___ Data ___

-- ==== Sys2Proof/Machine/Boundary.lean ====
section
/-!
DEFINITION. The RG0 boundary (01, 07): the end of a period, its snapshot (19), the reload, the releases of the rate groups, the ports, the
programs of the legs, and every other effect the manual places at a boundary; and the reload of a Gate Link port.
-/
namespace Sys2Proof.Machine

/-! ### When it falls (R195, R285, Table 20.2) -/

/-- The first point of the sync grid that has not passed (R464): its points lie 1 us apart on REFCLK edges, of which the grid holds the phase;
now where no grid has been placed. DESIGN CHOICE: REFCLK's rising edges lie at the multiples of 40 ns of the model's time (log entry 145). -/
def State.gridPoint (s : State) : Nat := match s.clk.grid with
  | some p => s.now + (320 * p + 8000 - s.now % 8000) % 8000
  | none => s.now

/-- Instant of the boundary: one period after the last, or the next point of the grid when the timebase starts (R464). -/
def State.nextTk (s : State) : Nat :=
  if s.pwm.first then s.gridPoint else s.pwm.tk + s.reloadSpan

/-- The generator's timebase runs: its clock and its block are in service, RG0 exists and debug has not frozen it (R195, R232). -/
def State.rg0Runs (s : State) : Bool :=
  s.gait != Gait.paddock && s.clkOk 4 && !(s.boot.held.any fun b => b.1 == 1) && !s.flag F.PWM_GSTAT_FROZEN 0

/-! ### The snapshot (R21, Tables 11.2 and 19.6) -/

/-- RES[e] of context i as a snapshot shows it: the current result in RG0, else the period-end latch (R512). -/
def State.snapRes (s : State) (i e : Nat) : Word := s.cword i ((if s.cf F.CTX_CFG_RG i = 0 then 49 else 60) + e)

/-- p_f and q_f of port p. -/
def State.snapPq (s : State) (p e : Nat) : Word := match s.member p .pq with
  | some j => s.snapRes j e
  | none => 0#32

/-- HLP binding j; an unused entry is 0 (R339). -/
def State.snapBind (s : State) (j : Nat) : Word :=
  let w := vget s.hlp.binds j
  let i := fieldOf w 27 20
  if fieldOf w 31 28 == 3 && decide (i < 63) then s.snapRes i (fieldOf w 19 16 % 4) else 0#32

/-- Words of a snapshot with their offsets (Table 19.6), for period number n. -/
def State.snapWords (s : State) (n : Nat) : List (Nat × Word) :=
  [(0x400, lo32 n), (0x404, hi32 n), (0x408, lo32 (s.win.snapSeq + 1)), (0x40C, lo32 (2 * b2n (s.gait == Gait.limp)))]
    ++ ((List.range 12).flatMap fun p => [(0x410 + 16 * p, s.reg R.PORT_STATUS p), (0x414 + 16 * p, s.reg R.PORT_ENV p),
      (0x418 + 16 * p, s.snapPq p 0), (0x41C + 16 * p, s.snapPq p 1)])
    ++ ((List.range 64).map fun n => (0x4D0 + 4 * n, s.reg R.AIN_SAMP n))
    ++ ((List.range 32).map fun n => (0x5D0 + 4 * n, s.reg R.SD_RES n))
    ++ (List.range 64).map fun j => (0x650 + 4 * j, s.snapBind j)

/-- What the HLP's next input phase takes from the snapshot: ports, bindings and status words by image offset (R339). -/
def State.hlpWords (s : State) : List (Nat × Word) :=
  ((List.range 12).flatMap fun p =>
    let ac := decide (p < 4)
    let dv := fAbs (fSub (s.capAmp p) (s.busAmp p))
    let v : List Word := [s.reg R.PORT_STATUS p, s.vDc p] ++
      (if ac then [dv, fMul (s.matchAngle p) 0x43B40000#32, s.slip p, s.snapPq p 0, s.snapPq p 1] else [])
    if (s.port p).cfg.configured then v.zipIdx.map fun x => (0x80 + 32 * p + 4 * x.2, x.1) else [(0x80 + 32 * p, s.reg R.PORT_STATUS p)])
    ++ ((List.range 64).map fun j => (0x200 + 4 * j, s.snapBind j))
    ++ [(0x440, s.reg R.STW_STATUS 0), (0x444, s.reg R.PAIR_STATUS 0), (0x448, s.reg R.GAIT_STATUS 0)]

/-- What the snapshot holds of port p for Fencen: the payload of Q_PORT (Table 14.7). -/
def State.portBytes (s : State) (p : Nat) : List Byte :=
  let q := s.port p
  let four := fun (l : List Word) => wordBytes ((List.range 4).map fun k => l.getD k 0#32)
  let head := wordBytes [s.reg R.PORT_STATUS p, s.reg R.PORT_ENV p]
  if p < 4 then
    head ++ four [q.slewed.getD 0 0#32, q.slewed.getD 1 0#32, q.wPrime, q.slewed.getD 3 0#32] ++ four q.target
      ++ leBytes 8 (s.theta p) ++ leBytes 8 (unsigned 64 (s.rotorW p)) ++ wordBytes [s.reg R.GOV_STATUS p, s.reg R.OBS_STATUS p]
  else head ++ four q.slewed ++ four q.target ++ List.replicate 24 0#8

/-- What the snapshot holds of each port for the Steward (R21). -/
def State.stwView (s : State) : List (Nat × Word) := (List.range 12).map fun p => (s.pstate p, (s.port p).scale)

/-- The snapshot of the period that ends is taken (R21, R512): for the window, for Fencen, for the HLP and for the Steward. -/
def State.takeSnap (s : State) : State :=
  let put := fun (m : Memory Word) (x : Nat × Word) => Memory.set (fun _ => 0#32) m x.1 x.2
  let snap := (s.snapWords s.pnumOut).foldl put []
  let view := s.hlpWords.foldl put []
  let s1 := { s with win := { s.win with
    snapNew := some snap, snapSeq := (s.win.snapSeq + 1) % 2 ^ 32, portsNew := (List.range 12).map s.portBytes } }
  (s1.modHlp fun h => { h with view := view }).modStw fun w => { w with view := s.stwView }

/-- SNAPSHOT_COMPLETE (R512): the copy is complete 200 ns after the boundary. -/
def execSnapshotComplete (s : State) : Host.Outcome State Fault Refusal :=
  .next (match s.win.snapNew with
    | some m => { s with win := { s.win with snap := m, snapNew := none, ports := s.win.portsNew } }
    | none => s)

/-! ### The end of a period -/

/-- SLACK_LAST of the period that ends (Table 01.9): 0 after a miss; Spur's delay lowers it. -/
def State.slackLast (s : State) : State :=
  let d := if s.spurOn then s.fld F.SPUR_CLE_DLY 0 else 0
  s.setFld F.PERIOD_MON_SLACK_LAST 0 (if s.cle.missed = 0 then min 0xFFFF (s.slackNow - d) else 0)

/-- The first byte with wrong parity among those the period-end latch of context i reads: its angle, RES_STAT and its results (R94). -/
def State.badLatch (s : State) (i : Nat) : Option Nat :=
  let read := fun (o : Nat) => decide (0xC0 ≤ o ∧ o < 0xD4) || decide (0x40 ≤ o ∧ o < 0x48)
  (s.spur.bad.find? fun x => x.1 == 0 && x.2 / 256 == i && read (x.2 % 256)).map (·.2 % 256)

/-- The period-end latch of context i loads (R98); a byte read with wrong parity is handled first (R94, R124). -/
def State.latchCtx (s0 : State) (i : Nat) : State :=
  let s := match s0.badLatch i with
    | none => s0
    | some o => (s0.healCtx i (o / 4) 1).cleParity i o
  let inq := s.cflag F.RES_STAT_INQ i
  let st := fieldOf (s.cword i 48) 30 27
  let th := s.state64 i
  ((s.setCwords i 60 ((List.range 4).map fun e => s.cword i (49 + e))).healCtx i 60 4).modCtx i fun c => { c with
    latchInq := inq, latchStat := st, latchAngle := th }

/-- Period-end latches of rate group g load. -/
def State.latchGroup (s : State) (g : Nat) : State := (s.inGroup g).foldl State.latchCtx s

/-- Contexts that a recording trace channel follows. -/
def State.traced (s : State) : List Nat :=
  (List.range 63).filter fun i => (List.range 8).any fun c => s.fld F.TRACE_CFG_CTX c == i && (s.trState c == 1 || s.trState c == 2)

/-- Executions of the contexts of rate group g that `miss` names fell due in the period in force and do not run: they are marked in the
traces (R121). -/
def State.traceMarks (s : State) (g : Nat) (miss : Nat → Bool) : State :=
  (s.traced.filter fun i => s.cf F.CTX_CFG_RG i == g && miss i).foldl (fun t i =>
    t.trExec i false (s.divOf g) (s.pnumOut, s.pwm.tk + (if s.ctxPort i < 12 then s.lPort (s.ctxPort i) else 0))) s

/-- Context i is disabled, or was released and has not run. -/
def State.unran (s : State) (i : Nat) : Bool := !s.ctxEn i || (s.ctx i).due

/-- The CLE has halted (R124): the released instance of rate group g never runs, so its executions are marked once (R121). -/
def State.dropInstance (s : State) (g : Nat) : State :=
  if !s.cle.halted then s
  else
    let t := (s.traced.filter fun i => s.cf F.CTX_CFG_RG i == g && s.ctxEn i && (s.ctx i).due).foldl (fun t i =>
      t.trExec i false (s.divOf g) (s.ctxInst i)) s
    (s.inGroup g).foldl (fun u i => u.modCtx i fun c => { c with due := false }) t

/-- Configured ports whose phase has not run in the period that ends, and that have not missed their deadline yet: they have (R30). -/
def State.unrun (s : State) : List Nat := (List.range 12).filter fun p =>
  (s.port p).cfg.configured && !bitOf s.cle.missed p && !s.cle.phases.getD (b2n (s.glPort p)) false

/-- Everything that belongs to the period that ends at t. -/
def State.endPeriod (s : State) (t : Nat) : State :=
  let s0 := ({ s with cle := { s.cle with ramPrev := s.cle.ram } }).missPorts s.unrun
  let s1 := (s0.forUnits 4 fun u p => u.obsTick p).endLegs t
  let s2 := ((s1.slackLast.traceMarks 0 s1.unran).latchGroup 0).takeSnap
  let mark := s2.capMarks
  (s2.capBoundary.trEvents mark).forUnits 12 fun u p => if u.glPort p then u else u.runPort p

/-! ### Number and instant of the new period -/

/-- PWM_PNUM and the instant of the boundary; the misses of the period that ended have been counted (R30). -/
def State.startPeriod (s : State) (t : Nat) : State :=
  let s1 := s.modPwm fun w => { w with
    pnum := if w.ran then w.pnum + 1 else 0, ran := true, bnd := w.bnd + 1, tk := t, first := false }
  let s2 := s1.modCle fun c => { c with
    missRun := if c.missed = 0 then 0 else c.missRun + 1, missed := 0, phases := [false, false] }
  let s3 := s2.forUnits 12 fun u p =>
    let gl := u.glPort p
    u.modPort p fun q => { q with counted := gl && q.counted, countedNext := false }
  let s4 := { s3 with ptp := { s3.ptp with latch := (vget s3.tb 0).latched } }
  s4.watchBoundary.cond s.pwm.first fun u => { u with evq := { u.evq with codes := [] }, cap := { u.cap with portAt := none } }

/-- LIMP_ACTION (R40, R471): at the first boundary after the switch to the DLL. -/
def State.limpEntry (s : State) : State :=
  if !s.clk.limpDue then s
  else
    let s1 := (s.modClk fun c => { c with limpDue := false }).setGait Gait.limp
    if s1.schedOk Gait.limp s1.fineP s1.cle.div then s1.post EV.EV_LIMP_ENTER noUnit 1
    else if s1.withPartner then (s1.post EV.EV_LIMP_ENTER noUnit 2).releaseAct
    else (s1.post EV.EV_LIMP_ENTER noUnit 3).srsRequest 0xFFF false

/-! ### The reload -/

/-- Commanded divisors come into force with the PERIOD commanded beside them (R108). -/
def State.divisors (s : State) : State := match s.cle.divNew with
  | none => s
  | some d => if s.cle.periodNew.isSome || s.periodAhead then s else s.modCle fun c => { c with div := d, divNew := none }

/-- The reload of the period that starts (R173, R196, R198, R203, R227). -/
def State.reload (s : State) : State :=
  let s1 := ((s.reloadBundles s.pwm.pnum).releaseLegs.reloadDelayCode).forUnits 48 fun u n => u.staticThr n
  { s1 with adc := { s1.adc with statics := [] } }.divisors

/-! ### Rate groups (R104, R107, R108, R117) -/

/-- READY clears at the release of the enabled contexts of rate group g; they are due. -/
def State.releaseCtxs (s : State) (g : Nat) : State :=
  (s.inGroup g).foldl (fun t i => (t.setCflag F.RES_STAT_READY i false).modCtx i fun c => { c with due := true }) s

___

### Task objective
Could you restate word for word the lines above from the one containing "(Table 14.7). -/" through the one containing "the Steward. -/", both included, and nothing else?

### Task result
/-- What the snapshot holds of port p for Fencen: the payload of Q_PORT (Table 14.7). -/
def State.portBytes (s : State) (p : Nat) : List Byte :=
  let q := s.port p
  let four := fun (l : List Word) => wordBytes ((List.range 4).map fun k => l.getD k 0#32)
  let head := wordBytes [s.reg R.PORT_STATUS p, s.reg R.PORT_ENV p]
  if p < 4 then
    head ++ four [q.slewed.getD 0 0#32, q.slewed.getD 1 0#32, q.wPrime, q.slewed.getD 3 0#32] ++ four q.target
      ++ leBytes 8 (s.theta p) ++ leBytes 8 (unsigned 64 (s.rotorW p)) ++ wordBytes [s.reg R.GOV_STATUS p, s.reg R.OBS_STATUS p]
  else head ++ four q.slewed ++ four q.target ++ List.replicate 24 0#8

/-- What the snapshot holds of each port for the Steward (R21). -/
def State.stwView (s : State) : List (Nat × Word) := (List.range 12).map fun p => (s.pstate p, (s.port p).scale)

/-- The snapshot of the period that ends is taken (R21, R512): for the window, for Fencen, for the HLP and for the Steward. -/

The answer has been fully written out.